AIM OF THE TASK: Reproduce exactly the lines from the one containing "computes or reads" through the last line of the data, both ends included.

Dataset excerpts
"""

-- ==== Sys2Proof/Machine/Flags.lean ====
section
/-! DEFINITION. The core has no flags, condition codes or predicates (spec rule R29): no instruction computes or reads
one. What a program tests in their place are the three register comparisons of the conditional jumps. -/

namespace Sys2Proof.Machine

/-- The test of JEQ: all 32 bits are equal (rule R161). -/
def condEq (a b : Word) : Bool := a == b

/-- The test of JNE (rule R162). -/
def condNe (a b : Word) : Bool := a != b

/-- The test of JGT: the first value is greater, both read unsigned (rule R163, decision D27). -/
def condGt (a b : Word) : Bool := decide (a.toNat > b.toNat)

end Sys2Proof.Machine
end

"""

RESPONSE BELOW:
/-! DEFINITION. The core has no flags, condition codes or predicates (spec rule R29): no instruction computes or reads
one. What a program tests in their place are the three register comparisons of the conditional jumps. -/

namespace Sys2Proof.Machine

/-- The test of JEQ: all 32 bits are equal (rule R161). -/
def condEq (a b : Word) : Bool := a == b

/-- The test of JNE (rule R162). -/
def condNe (a b : Word) : Bool := a != b

/-- The test of JGT: the first value is greater, both read unsigned (rule R163, decision D27). -/
def condGt (a b : Word) : Bool := decide (a.toNat > b.toNat)

end Sys2Proof.Machine
end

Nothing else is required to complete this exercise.